• **How to complete this task**: Supply the number of lines in the data below that hold "result", and let that number be the whole answer.

• **Listed records**:
-- ==== Sys2Proof/Machine/Outbound.lean ====
section
/-! DEFINITION. The outbound queue of a core with its releases and fences (08 R193-R196), and Campion (03 R87). -/

namespace Sys2Proof.Machine

open Sys2Proof

/-! ### The outbound queue (R193-R196) -/

/-- A distributor handle (R308). -/
def State.distHandle (s : State) (die i : Nat) (d : Distributor) : Word :=
  BitVec.ofNat 64 (s.mod.num.toNat * 2 ^ 54 + die * 2 ^ 50 + d.gen.toNat * 2 ^ 32 + i)

/-- The lowest free distributor of the issuing core's die opens and its handle lands, or 0 where none is free (R309). -/
def State.openDist (s : State) (core : Nat) (name : Name) (rec serial idx x y : Nat) : State :=
  let die := dieOf core
  match (List.range 64).find? fun e => !((Tab.get? (s.die die).dists e).getD {}).busy with
  | none => (s.count core (nameTenant name) 0x055).result core rec serial idx 0#64
  | some e =>
    let old := (Tab.get? (s.die die).dists e).getD {}
    let d : Distributor := { old with busy := true, x := x, y := y, next := 0, owner := name, tenant := nameTenant name }
    (s.modDie die fun v => { v with dists := Tab.put v.dists e d }).result core rec serial idx (s.distHandle die e d)

/-- Where a pool message is stored: 128 entries of the deque on chip, further ones in the spill pool (R39, R56). -/
def countPlace (q : List QMsg) (p : Place) : Nat := (q.filter fun x => decide (x.place = p)).length

/-- Spill entries of the core: 64 to each 4 KiB unit (R39, R360). -/
def Core.spillFree (k : Core) : Bool :=
  decide (countPlace k.queue .spill + countPlace k.pool .spill < k.cfg.spill * 64)
def Core.poolPlace (k : Core) : Option Place :=
  if countPlace k.pool .chip < 128 then some .chip else if k.spillFree then some .spill else none

/-- Enter a pool message: at the owner end, the head of the list, or at the far end (R56). -/
def State.poolPush (s : State) (core entry : Nat) (m : Msg) (ownerEnd : Bool) : State :=
  let k := s.core core
  match k.poolPlace with
  | none => s.count core m.tenant 0x035
  | some p =>
    let q : QMsg := { entry := entry, msg := m, place := p, age := k.dispCount, ord := k.arrivals }
    s.modCore core fun k => { k with pool := if ownerEnd then q :: k.pool else k.pool ++ [q], arrivals := k.arrivals + 1 }

/-- A forked message reaches its actor's deque at the owner end, if the actor still lives (R56, R66, R285). -/
def State.forkIn (s : State) (core entry : Nat) (m : Msg) : State :=
  if s.alive core m.dest then s.poolPush core entry m true else s.count core m.tenant 0x037

/-- What an entry does when it leaves; a waiting local store is performed by `OUTBOUND_RELEASE` itself. -/
def State.leave (s : State) (core : Nat) (e : OutEnt) : State :=
  match e.body with
  | .packet p => s.transmit core p e.conds.isEmpty
  | .remote rid p =>
    let s := s.modCore core fun k => { k with
      remotes := Tab.adjust k.remotes rid fun r => { r with left := some s.mod.timeNs } }
    s.transmit core p e.conds.isEmpty
  | .localStore .. => s
  | .fork entry m => s.forkIn core entry m
  | .wqOpen rec serial idx x y => s.openDist core e.name rec serial idx x y

/-- An earlier store of the program that waits in the store buffer reaches one of the spots. -/
def State.storeMeets (s : State) (core : Nat) (before : List OutEnt) (e : OutEnt) (l : List Spot) : Bool :=
  before.any fun b => sameProgram (namePool e.name) e.name b.name e.serial b.serial && (b.body.storeSpan core).any fun sp =>
    l.any fun x => (s.spotSpan x).any sp.overlaps

/-- An earlier engine operation or copy of the program that has not moved everything reads or writes one of the spots in this
core's memories, or sends to one of them (R186, R190). -/
def State.opMeets (s : State) (core : Nat) (e : OutEnt) (l : List Spot) : Bool :=
  let k := s.core core
  (k.teasel ++ k.vec ++ k.matq ++ k.sumq).any fun o => sameProgram (namePool e.name) e.name o.name e.serial o.serial &&
    decide (o.seq < e.seq) && ((!o.sent && s.spotsMeet l o.spots) ||
      (!o.landed && l.any fun x => (s.spotSpan x).any fun sp => (o.reads ++ o.writes).any sp.overlaps))

/-- Nothing keeps an entry behind those before it, nor an earlier write of its program that reaches the same bytes: waiting in
the queue or in the store buffer, still to be sent or moved by an engine, or a multicast on its way (R186, R192-R196); a FORK
also lets the messages of its flow arrive first (R285). (DEDUCED, log 53.) -/
def State.mayLeave (s : State) (core : Nat) (before : List OutEnt) (e : OutEnt) : Bool :=
  let k := s.core core
  k.outReady s.mod.timeNs core e && match e.body.packet? with
    | none => (match e.body with
      | .fork _ m => !s.net.any fun p => decide (flowOf p = flowOf (.msg m))
      | _ => true)
    | some p => !s.remoteBehind (before.filterMap (·.body.packet?)) p &&
        match p.spots with
        | none => true
        | some (_, l) =>
          !s.opMeets core e l && !s.storeMeets core before e l &&
          !k.remotes.any fun r => r.2.write && r.2.name == e.name && decide (r.2.seq < e.seq) && stillCovers s.mod.timeNs r.2.at_ &&
            ((r.2.spot.map Spot.wide).getD false || (l.any Spot.wide && r.2.spot.isSome))

/-- Place an entry in the outbound queue; one that nothing holds leaves at once (R193). (DESIGN CHOICE, log 17.) -/
def State.enqueue (s : State) (core : Nat) (e : OutEnt) : State :=
  let k := s.core core
  if s.mayLeave core k.outq e then s.leave core e
  else s.modCore core fun k => { k with outq := k.outq ++ [e] }

/-- An entry takes room in the outbound queue: a store in the store buffer takes none (R196, R252), and a spawn request is
counted with those that wait for their first answer (R274). -/
def OutBody.takesRoom : OutBody → Bool
  | .localStore .. => false
  | .packet (.spawn _) => false
  | _ => true

/-- Entries of the outbound queue in use (R194, R274). -/
def Core.outUsed (k : Core) : Nat := (k.outq.filter fun e => e.body.takesRoom).length + (k.opens.filter fun o => !o.2.acked).length

/-- The outbound queue has no room (R194). -/
def Core.outFull (k : Core) : Bool := decide (128 ≤ k.outUsed)

/-! ### Campion (R87) -/

/-- The hash of six words. -/
def hash6 (ws : List Word) : Word := ws.foldl (fun h w => mix64 (h ^^^ w)) 0#64

/-- Header words of a message (R36). -/
def Msg.headerLo (m : Msg) : Word := m.dest
def Msg.headerHi (m : Msg) : Word :=
  BitVec.ofNat 64 (m.hidx.toNat + m.chan.toNat * 64 + m.mflags.toNat * 256 + m.prio.toNat * 65536 + m.ctx.toNat * 2 ^ 32)

/-- The six words of a message. -/
def Msg.words (m : Msg) : List Word := [m.headerLo, m.headerHi, m.a0, m.a1, m.a2, m.a3]

/-- The six words of a remote operation. -/
def RemoteOp.words (o : RemoteOp) : List Word :=
  [o.key, BitVec.ofNat 64 o.off, o.operand, o.expected, BitVec.ofNat 64 o.len, BitVec.ofNat 64 (leNat o.data)]

/-- The six words of a packet that an actor issues, for Campion: header and arguments of a message, of a region's notice too
(R98); key, offset, operands and data of a remote operation; what another form names. What an actor does not issue has none to
compare. (DEDUCED, log 24.) -/
def Packet.words : Packet → List Word
  | .msg m => m.words
  | .transfer t => t.notice.words
  | .remote o => o.words
  | .multicast g _ o => o.words.set 0 (g.setWidth 64)
  | .pullReq g _ off fp _ _ => [g.setWidth 64, BitVec.ofNat 64 off, BitVec.ofNat 64 fp.toNat, 0#64, 0#64, 0#64]
  | .advance o c n _ => [o, BitVec.ofNat 64 c.toNat, BitVec.ofNat 64 n, 0#64, 0#64, 0#64]
  | .spawn r => [r.image.setWidth 64, r.place.setWidth 64, r.ilen.setWidth 64, BitVec.ofNat 64 r.dom,
                 BitVec.ofNat 64 (r.repl.toNat + 2 * r.supv.toNat + 4 * r.pool.toNat + 8 * r.link.toNat), r.a3]
  | .kill t cls detail _ => [t, BitVec.ofNat 64 cls.code, detail.setWidth 64, 0#64, 0#64, 0#64]
  | .linkReq mon _ p ref _ _ _ => [p, BitVec.ofNat 64 mon.toNat, ref.setWidth 64, 0#64, 0#64, 0#64]
  | .unlink mon _ p ref => [p, BitVec.ofNat 64 mon.toNat, ref.setWidth 64, 0#64, 0#64, 0#64]
  | .wqQuery h _ _ _ => [h, 0#64, 0#64, 0#64, 0#64, 0#64]
  | .wqClose h _ _ _ => [h, 1#64, 0#64, 0#64, 0#64, 0#64]
  | .steward a => [BitVec.ofNat 64 a.target, a.tbl.setWidth 64, a.idx.setWidth 64, BitVec.ofNat 64 a.write.isSome.toNat,
                   a.write.getD 0#64, 0#64]
  | .prmt t op => [t, op.setWidth 64, 0#64, 0#64, 0#64, 0#64]
  | _ => [0#64, 0#64, 0#64, 0#64, 0#64, 0#64]

/-- The pair of a replicated actor dies of a failed comparison (R65, R87), a fault of code 0x0C (R68). (DEDUCED, log 24.) -/
def State.diverge (s : State) (core entry : Nat) (src : Nat) (pc : Nat) : State :=
  let t := (s.actor core entry).tenant
  (((s.count core t src).count core t 0x020).count core t 0x02C).enterExiting core entry .fault 0x0C#8 (BitVec.ofNat 64 pc) none

/-- What Campion has found equal goes to the outbound queue, in its order, while that has room (R87, R194). -/
def State.campionFlow (s : State) (core : Nat) : State :=
  ((s.core core).campion.filter (·.ok)).foldl (fun s c =>
    if (s.core core).outFull then s
    else (s.modCore core fun k => { k with campion := k.campion.filter fun x => !(x.ok && decide (x.entry = c.entry) &&
      decide (x.n = c.n)) }).enqueue core c.out) s

/-- Campion compares a held message with the secondary's hash, when both are there; that of an actor which has died meanwhile
is not sent any more (R69, R87). (DEDUCED, log 24.) -/
def State.campionMeet (s : State) (core entry n : Nat) : State :=
  let k := s.core core
  match k.campion.find? (fun c => decide (c.entry = entry) && decide (c.n = n)),
        k.hashes.find? (fun h => decide (h.1 = entry) && decide (h.2.1 = n)) with
  | some c, some h =>
    let mine (x : CampionHold) : Bool := decide (x.entry = entry) && decide (x.n = n)
    let s := s.modCore core fun k => { k with hashes := k.hashes.filter fun x => !(decide (x.1 = entry) && decide (x.2.1 = n)) }
    let gone (s : State) : State := s.modCore core fun k => { k with campion := k.campion.filter fun x => !mine x }
    if c.hash ≠ h.2.2 then (gone s).diverge core entry 0x040 c.pc
    else if (k.actor entry).state ≠ .live then gone s
    else
      let met (x : CampionHold) : CampionHold := if mine x then { x with ok := true } else x
      (s.modCore core fun k => { k with campion := k.campion.map met }).campionFlow core
  | _, _ => s

/-- A further send of this actor would wait for Campion: 32 messages are held (R55, R87). -/
def Core.campionFull (k : Core) (entry : Nat) : Bool :=
  decide (32 ≤ (k.campion.filter fun c => decide (c.entry = entry)).length)

/-- An actor's message or remote operation goes out: an ordinary actor's to the outbound queue, a primary's to Campion, and
of a secondary's only the hash (R87). (DEDUCED, log 24.) -/
def State.post (s : State) (core entry : Nat) (e : OutEnt) (pc : Nat) : State :=
  let a := s.actor core entry
  match a.role, e.body.packet? with
  | .none, _ => s.enqueue core e
  | _, none => s.enqueue core e
  | .primary _ _, some p =>
    let s := s.modActor core entry fun a => { a with outN := a.outN + 1 }
    let s := s.modCore core fun k => { k with campion := k.campion ++ [{ entry := entry, n := a.outN, hash := hash6 p.words,
                                                                         since := s.mod.timeNs, pc := pc, out := e }] }
    s.campionMeet core entry a.outN
  | .secondary _ _, some p =>
    let s := s.modActor core entry fun a => { a with outN := a.outN + 1 }
    s.emit (.hash a.name a.outN (hash6 p.words))

/-- The number of a replicated actor's next operation (R87). -/
def Actor.nextOut (a : Actor) : Option Nat :=
  match a.role with
  | .none => none
  | _ => some a.outN

/-- An operation of a replicated actor that Campion does not compare is counted on both sides all the same. -/
def Actor.countOut (a : Actor) : Actor :=
  match a.role with
  | .none => a
  | _ => { a with outN := a.outN + 1 }

/-- The next issue number of a core. -/
def State.bumpSeq (s : State) (core : Nat) : State := s.modCore core fun k => { k with seq := k.seq + 1 }
/-- The next number of a remote operation, engine operation or spawn of a core. -/
def State.bumpId (s : State) (core : Nat) : State := s.modCore core fun k => { k with nextId := k.nextId + 1 }

/-- Sends wait where the outbound queue is full or Campion holds 32 messages (R55). -/
def State.sendBlocked (s : State) : Bool := s.here.outFull || s.here.campionFull s.hd.entry

/-- What an issue of the current handler must wait for: its fences (R196), and with a release ordering every earlier write
within the scope, widened to hold the receiver (R193). -/
def State.condsFor (s : State) (rel : Option Scope) (place : Option Nat) : List (Scope × Nat) :=
  let k := s.here
  (s.hd.fences.filter fun f => scopeHolds f.1 s.cur.core place) ++
    match rel with
    | some sc => [(widen sc s.cur.core place, k.seq)]
    | none => []

/-- The ordering of a form as a release, and as an acquire. -/
def relOf : MemOrd → Option Scope
  | .release sc => some sc
  | .acqRel sc => some sc
  | _ => none
def acqOf : MemOrd → Option Scope
  | .acquire sc => some sc
  | .acqRel sc => some sc
  | _ => none

/-- The current handler sends a packet that no answer follows: a message, a kill, an advance, a signal of its own. -/
def State.sendPacket (s : State) (p : Packet) (rel : Option Scope) (place : Option Nat) : State :=
  let h := s.hd
  let e : OutEnt := { seq := s.here.seq, name := s.self.name, serial := h.serial, conds := s.condsFor rel place,
                      at_ := s.mod.timeNs, body := .packet p }
  (s.post s.cur.core h.entry e h.pc).bumpSeq s.cur.core

/-- The current handler hands its core something that no packet carries: a FORK (R285), an open of a distributor (R292). -/
def State.sendHere (s : State) (b : OutBody) : State :=
  let h := s.hd
  let e : OutEnt := { seq := s.here.seq, name := s.self.name, serial := h.serial, conds := s.condsFor none (some s.cur.core),
                      at_ := s.mod.timeNs, body := b }
  (s.post s.cur.core h.entry e h.pc).bumpSeq s.cur.core

/-- The number of flits whose answers a remote operation of this module waits for (R113): more than one where a long store
crosses to another module. -/
def Packet.answers (p : Packet) (place : Option Nat) : Nat :=
  match p with
  | .remote o => if place.isNone then o.flits.length else 1
  | _ => 1

/-- The current handler issues a remote operation: it is recorded until its answer, and goes out by the outbound queue (R184,
R194). Its writes come behind the fences whose scopes hold a target of it, its reads behind every fence, for the earlier reads
within that fence's scope (R196). -/
def State.sendRemote (s : State) (r : Remote) (rel : Option Scope) (p : Packet) : State :=
  let h := s.hd
  let k := s.here
  let rid := k.nextId
  let rels := match rel with
    | some sc => [(widen sc s.cur.core r.place, k.seq)]
    | none => []
  let e : OutEnt := { seq := k.seq, name := s.self.name, serial := h.serial,
                      conds := if r.write then (s.hd.fences.filter fun f => r.within f.1 s.cur.core) ++ rels else [],
                      reads := if r.read then s.hd.fences else [],
                      at_ := s.mod.timeNs, body := .remote rid p }
  let r := { r with seq := k.seq, n := s.self.nextOut, at_ := s.mod.timeNs, parts := p.answers r.place,
                    spot := p.spots.bind (·.2.head?) }
  let s := s.modHere fun k => { k with remotes := Tab.put k.remotes rid r }
  ((s.post s.cur.core h.entry e h.pc).bumpSeq s.cur.core).bumpId s.cur.core

end Sys2Proof.Machine
end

• **Your solution**: 2